_PROBLEM REQUIREMENTS_. For every line in the data below that contains "chipQ", copy the line.

_DATA UNDER STUDY_.
@[simp] theorem applyWrites_lastAccDt (ws : List RegWrite) (st : Station) : (applyWrites ws st).lastAccDt = st.lastAccDt := by
  induction ws generalizing st with
  | nil => rfl
  | cons w rest ih => simp [applyWrites, ih]

@[simp] theorem applyWrites_lastAccBtn (ws : List RegWrite) (st : Station) : (applyWrites ws st).lastAccBtn = st.lastAccBtn := by
  induction ws generalizing st with
  | nil => rfl
  | cons w rest ih => simp [applyWrites, ih]

@[simp] theorem applyWrites_events (ws : List RegWrite) (st : Station) : (applyWrites ws st).events = st.events := by
  induction ws generalizing st with
  | nil => rfl
  | cons w rest ih => simp [applyWrites, ih]

@[simp] theorem applyWrites_phase (ws : List RegWrite) (st : Station) : (applyWrites ws st).phase = st.phase := by
  induction ws generalizing st with
  | nil => rfl
  | cons w rest ih => simp [applyWrites, ih]

@[simp] theorem applyWrites_cur (ws : List RegWrite) (st : Station) : (applyWrites ws st).cur = st.cur := by
  induction ws generalizing st with
  | nil => rfl
  | cons w rest ih => simp [applyWrites, ih]

@[simp] theorem applyWrites_cancelReq (ws : List RegWrite) (st : Station) : (applyWrites ws st).cancelReq = st.cancelReq := by
  induction ws generalizing st with
  | nil => rfl
  | cons w rest ih => simp [applyWrites, ih]

@[simp] theorem applyWrites_res (ws : List RegWrite) (st : Station) : (applyWrites ws st).res = st.res := by
  induction ws generalizing st with
  | nil => rfl
  | cons w rest ih => simp [applyWrites, ih]

@[simp] theorem applyWrites_results (ws : List RegWrite) (st : Station) : (applyWrites ws st).results = st.results := by
  induction ws generalizing st with
  | nil => rfl
  | cons w rest ih => simp [applyWrites, ih]

@[simp] theorem applyWrites_pos (ws : List RegWrite) (st : Station) : (applyWrites ws st).pos = st.pos := by
  induction ws generalizing st with
  | nil => rfl
  | cons w rest ih => simp [applyWrites, ih]

@[simp] theorem applyWrites_attempts (ws : List RegWrite) (st : Station) : (applyWrites ws st).attempts = st.attempts := by
  induction ws generalizing st with
  | nil => rfl
  | cons w rest ih => simp [applyWrites, ih]

@[simp] theorem applyWrites_hwOk (ws : List RegWrite) (st : Station) : (applyWrites ws st).hwOk = st.hwOk := by
  induction ws generalizing st with
  | nil => rfl
  | cons w rest ih => simp [applyWrites, ih]

@[simp] theorem applyWrites_hostQ (ws : List RegWrite) (st : Station) : (applyWrites ws st).hostQ = st.hostQ := by
  induction ws generalizing st with
  | nil => rfl
  | cons w rest ih => simp [applyWrites, ih]

@[simp] theorem applyWrites_edgeQ (ws : List RegWrite) (st : Station) : (applyWrites ws st).edgeQ = st.edgeQ := by
  induction ws generalizing st with
  | nil => rfl
  | cons w rest ih => simp [applyWrites, ih]

@[simp] theorem applyWrites_probeQ (ws : List RegWrite) (st : Station) : (applyWrites ws st).probeQ = st.probeQ := by
  induction ws generalizing st with
  | nil => rfl
  | cons w rest ih => simp [applyWrites, ih]

@[simp] theorem applyWrites_chipQ (ws : List RegWrite) (st : Station) : (applyWrites ws st).chipQ = st.chipQ := by
  induction ws generalizing st with
  | nil => rfl
  | cons w rest ih => simp [applyWrites, ih]

@[simp] theorem applyWrites_envNow (ws : List RegWrite) (st : Station) : (applyWrites ws st).envNow = st.envNow := by
  induction ws generalizing st with
  | nil => rfl
  | cons w rest ih => simp [applyWrites, ih]

@[simp] theorem Station.fire_lastEnc (cfg : Config) (p : Nat) (d : Direction) (st : Station) : (Station.fire cfg p d st).lastEnc = st.lastEnc := by
  cases d <;> rfl

@[simp] theorem Station.fire_lastAccClk (cfg : Config) (p : Nat) (d : Direction) (st : Station) : (Station.fire cfg p d st).lastAccClk = st.lastAccClk := by
  cases d <;> rfl

@[simp] theorem Station.fire_lastAccDt (cfg : Config) (p : Nat) (d : Direction) (st : Station) : (Station.fire cfg p d st).lastAccDt = st.lastAccDt := by
  cases d <;> rfl

@[simp] theorem Station.fire_lastAccBtn (cfg : Config) (p : Nat) (d : Direction) (st : Station) : (Station.fire cfg p d st).lastAccBtn = st.lastAccBtn := by
  cases d <;> rfl

@[simp] theorem Station.fire_phase (cfg : Config) (p : Nat) (d : Direction) (st : Station) : (Station.fire cfg p d st).phase = st.phase := by
  cases d <;> rfl

@[simp] theorem Station.fire_inited (cfg : Config) (p : Nat) (d : Direction) (st : Station) : (Station.fire cfg p d st).inited = st.inited := by
  cases d <;> rfl

@[simp] theorem Station.fire_cur (cfg : Config) (p : Nat) (d : Direction) (st : Station) : (Station.fire cfg p d st).cur = st.cur := by
  cases d <;> rfl

@[simp] theorem Station.fire_cancelReq (cfg : Config) (p : Nat) (d : Direction) (st : Station) : (Station.fire cfg p d st).cancelReq = st.cancelReq := by
  cases d <;> rfl

@[simp] theorem Station.fire_res (cfg : Config) (p : Nat) (d : Direction) (st : Station) : (Station.fire cfg p d st).res = st.res := by
  cases d <;> rfl

@[simp] theorem Station.fire_results (cfg : Config) (p : Nat) (d : Direction) (st : Station) : (Station.fire cfg p d st).results = st.results := by
  cases d <;> rfl

@[simp] theorem Station.fire_authWarn (cfg : Config) (p : Nat) (d : Direction) (st : Station) : (Station.fire cfg p d st).authWarn = st.authWarn := by
  cases d <;> rfl

@[simp] theorem Station.fire_rstOut (cfg : Config) (p : Nat) (d : Direction) (st : Station) : (Station.fire cfg p d st).rstOut = st.rstOut := by
  cases d <;> rfl

@[simp] theorem Station.fire_pos (cfg : Config) (p : Nat) (d : Direction) (st : Station) : (Station.fire cfg p d st).pos = st.pos := by
  cases d <;> rfl

@[simp] theorem Station.fire_attempts (cfg : Config) (p : Nat) (d : Direction) (st : Station) : (Station.fire cfg p d st).attempts = st.attempts := by
  cases d <;> rfl

@[simp] theorem Station.fire_hwOk (cfg : Config) (p : Nat) (d : Direction) (st : Station) : (Station.fire cfg p d st).hwOk = st.hwOk := by
  cases d <;> rfl

@[simp] theorem Station.fire_hostQ (cfg : Config) (p : Nat) (d : Direction) (st : Station) : (Station.fire cfg p d st).hostQ = st.hostQ := by
  cases d <;> rfl

@[simp] theorem Station.fire_edgeQ (cfg : Config) (p : Nat) (d : Direction) (st : Station) : (Station.fire cfg p d st).edgeQ = st.edgeQ := by
  cases d <;> rfl

@[simp] theorem Station.fire_probeQ (cfg : Config) (p : Nat) (d : Direction) (st : Station) : (Station.fire cfg p d st).probeQ = st.probeQ := by
  cases d <;> rfl

@[simp] theorem Station.fire_chipQ (cfg : Config) (p : Nat) (d : Direction) (st : Station) : (Station.fire cfg p d st).chipQ = st.chipQ := by
  cases d <;> rfl

@[simp] theorem Station.fire_envNow (cfg : Config) (p : Nat) (d : Direction) (st : Station) : (Station.fire cfg p d st).envNow = st.envNow := by
  cases d <;> rfl

@[simp] theorem Station.stepCount_lastEnc (cfg : Config) (p : Nat) (d : Direction) (st : Station) : (Station.stepCount cfg p d st).lastEnc = st.lastEnc := by
  cases d <;> simp only [Station.stepCount] <;> split <;> simp

@[simp] theorem Station.stepCount_lastAccClk (cfg : Config) (p : Nat) (d : Direction) (st : Station) : (Station.stepCount cfg p d st).lastAccClk = st.lastAccClk := by
  cases d <;> simp only [Station.stepCount] <;> split <;> simp

@[simp] theorem Station.stepCount_lastAccDt (cfg : Config) (p : Nat) (d : Direction) (st : Station) : (Station.stepCount cfg p d st).lastAccDt = st.lastAccDt := by
  cases d <;> simp only [Station.stepCount] <;> split <;> simp

@[simp] theorem Station.stepCount_lastAccBtn (cfg : Config) (p : Nat) (d : Direction) (st : Station) : (Station.stepCount cfg p d st).lastAccBtn = st.lastAccBtn := by
  cases d <;> simp only [Station.stepCount] <;> split <;> simp

@[simp] theorem Station.stepCount_phase (cfg : Config) (p : Nat) (d : Direction) (st : Station) : (Station.stepCount cfg p d st).phase = st.phase := by
  cases d <;> simp only [Station.stepCount] <;> split <;> simp

@[simp] theorem Station.stepCount_inited (cfg : Config) (p : Nat) (d : Direction) (st : Station) : (Station.stepCount cfg p d st).inited = st.inited := by
  cases d <;> simp only [Station.stepCount] <;> split <;> simp

@[simp] theorem Station.stepCount_cur (cfg : Config) (p : Nat) (d : Direction) (st : Station) : (Station.stepCount cfg p d st).cur = st.cur := by
  cases d <;> simp only [Station.stepCount] <;> split <;> simp

@[simp] theorem Station.stepCount_cancelReq (cfg : Config) (p : Nat) (d : Direction) (st : Station) : (Station.stepCount cfg p d st).cancelReq = st.cancelReq := by
  cases d <;> simp only [Station.stepCount] <;> split <;> simp

@[simp] theorem Station.stepCount_res (cfg : Config) (p : Nat) (d : Direction) (st : Station) : (Station.stepCount cfg p d st).res = st.res := by
  cases d <;> simp only [Station.stepCount] <;> split <;> simp

@[simp] theorem Station.stepCount_results (cfg : Config) (p : Nat) (d : Direction) (st : Station) : (Station.stepCount cfg p d st).results = st.results := by
  cases d <;> simp only [Station.stepCount] <;> split <;> simp

@[simp] theorem Station.stepCount_authWarn (cfg : Config) (p : Nat) (d : Direction) (st : Station) : (Station.stepCount cfg p d st).authWarn = st.authWarn := by
  cases d <;> simp only [Station.stepCount] <;> split <;> simp

@[simp] theorem Station.stepCount_rstOut (cfg : Config) (p : Nat) (d : Direction) (st : Station) : (Station.stepCount cfg p d st).rstOut = st.rstOut := by
  cases d <;> simp only [Station.stepCount] <;> split <;> simp

@[simp] theorem Station.stepCount_pos (cfg : Config) (p : Nat) (d : Direction) (st : Station) : (Station.stepCount cfg p d st).pos = st.pos := by
  cases d <;> simp only [Station.stepCount] <;> split <;> simp

@[simp] theorem Station.stepCount_attempts (cfg : Config) (p : Nat) (d : Direction) (st : Station) : (Station.stepCount cfg p d st).attempts = st.attempts := by
  cases d <;> simp only [Station.stepCount] <;> split <;> simp

@[simp] theorem Station.stepCount_hwOk (cfg : Config) (p : Nat) (d : Direction) (st : Station) : (Station.stepCount cfg p d st).hwOk = st.hwOk := by
  cases d <;> simp only [Station.stepCount] <;> split <;> simp

@[simp] theorem Station.stepCount_hostQ (cfg : Config) (p : Nat) (d : Direction) (st : Station) : (Station.stepCount cfg p d st).hostQ = st.hostQ := by
  cases d <;> simp only [Station.stepCount] <;> split <;> simp

@[simp] theorem Station.stepCount_edgeQ (cfg : Config) (p : Nat) (d : Direction) (st : Station) : (Station.stepCount cfg p d st).edgeQ = st.edgeQ := by
  cases d <;> simp only [Station.stepCount] <;> split <;> simp

@[simp] theorem Station.stepCount_probeQ (cfg : Config) (p : Nat) (d : Direction) (st : Station) : (Station.stepCount cfg p d st).probeQ = st.probeQ := by
  cases d <;> simp only [Station.stepCount] <;> split <;> simp

@[simp] theorem Station.stepCount_chipQ (cfg : Config) (p : Nat) (d : Direction) (st : Station) : (Station.stepCount cfg p d st).chipQ = st.chipQ := by
  cases d <;> simp only [Station.stepCount] <;> split <;> simp

@[simp] theorem Station.stepCount_envNow (cfg : Config) (p : Nat) (d : Direction) (st : Station) : (Station.stepCount cfg p d st).envNow = st.envNow := by
  cases d <;> simp only [Station.stepCount] <;> split <;> simp

@[simp] theorem Station.transition_lastEnc (cfg : Config) (p : Nat) (sum : BitVec 4) (st : Station) : (Station.transition cfg p sum st).lastEnc = newEnc sum := by
  rfl

@[simp] theorem Station.transition_lastAccClk (cfg : Config) (p : Nat) (sum : BitVec 4) (st : Station) : (Station.transition cfg p sum st).lastAccClk = st.lastAccClk := by
  simp only [Station.transition]
  (repeat' split) <;> simp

_WRITTEN RESPONSE_.
@[simp] theorem applyWrites_chipQ (ws : List RegWrite) (st : Station) : (applyWrites ws st).chipQ = st.chipQ := by
@[simp] theorem Station.fire_chipQ (cfg : Config) (p : Nat) (d : Direction) (st : Station) : (Station.fire cfg p d st).chipQ = st.chipQ := by
@[simp] theorem Station.stepCount_chipQ (cfg : Config) (p : Nat) (d : Direction) (st : Station) : (Station.stepCount cfg p d st).chipQ = st.chipQ := by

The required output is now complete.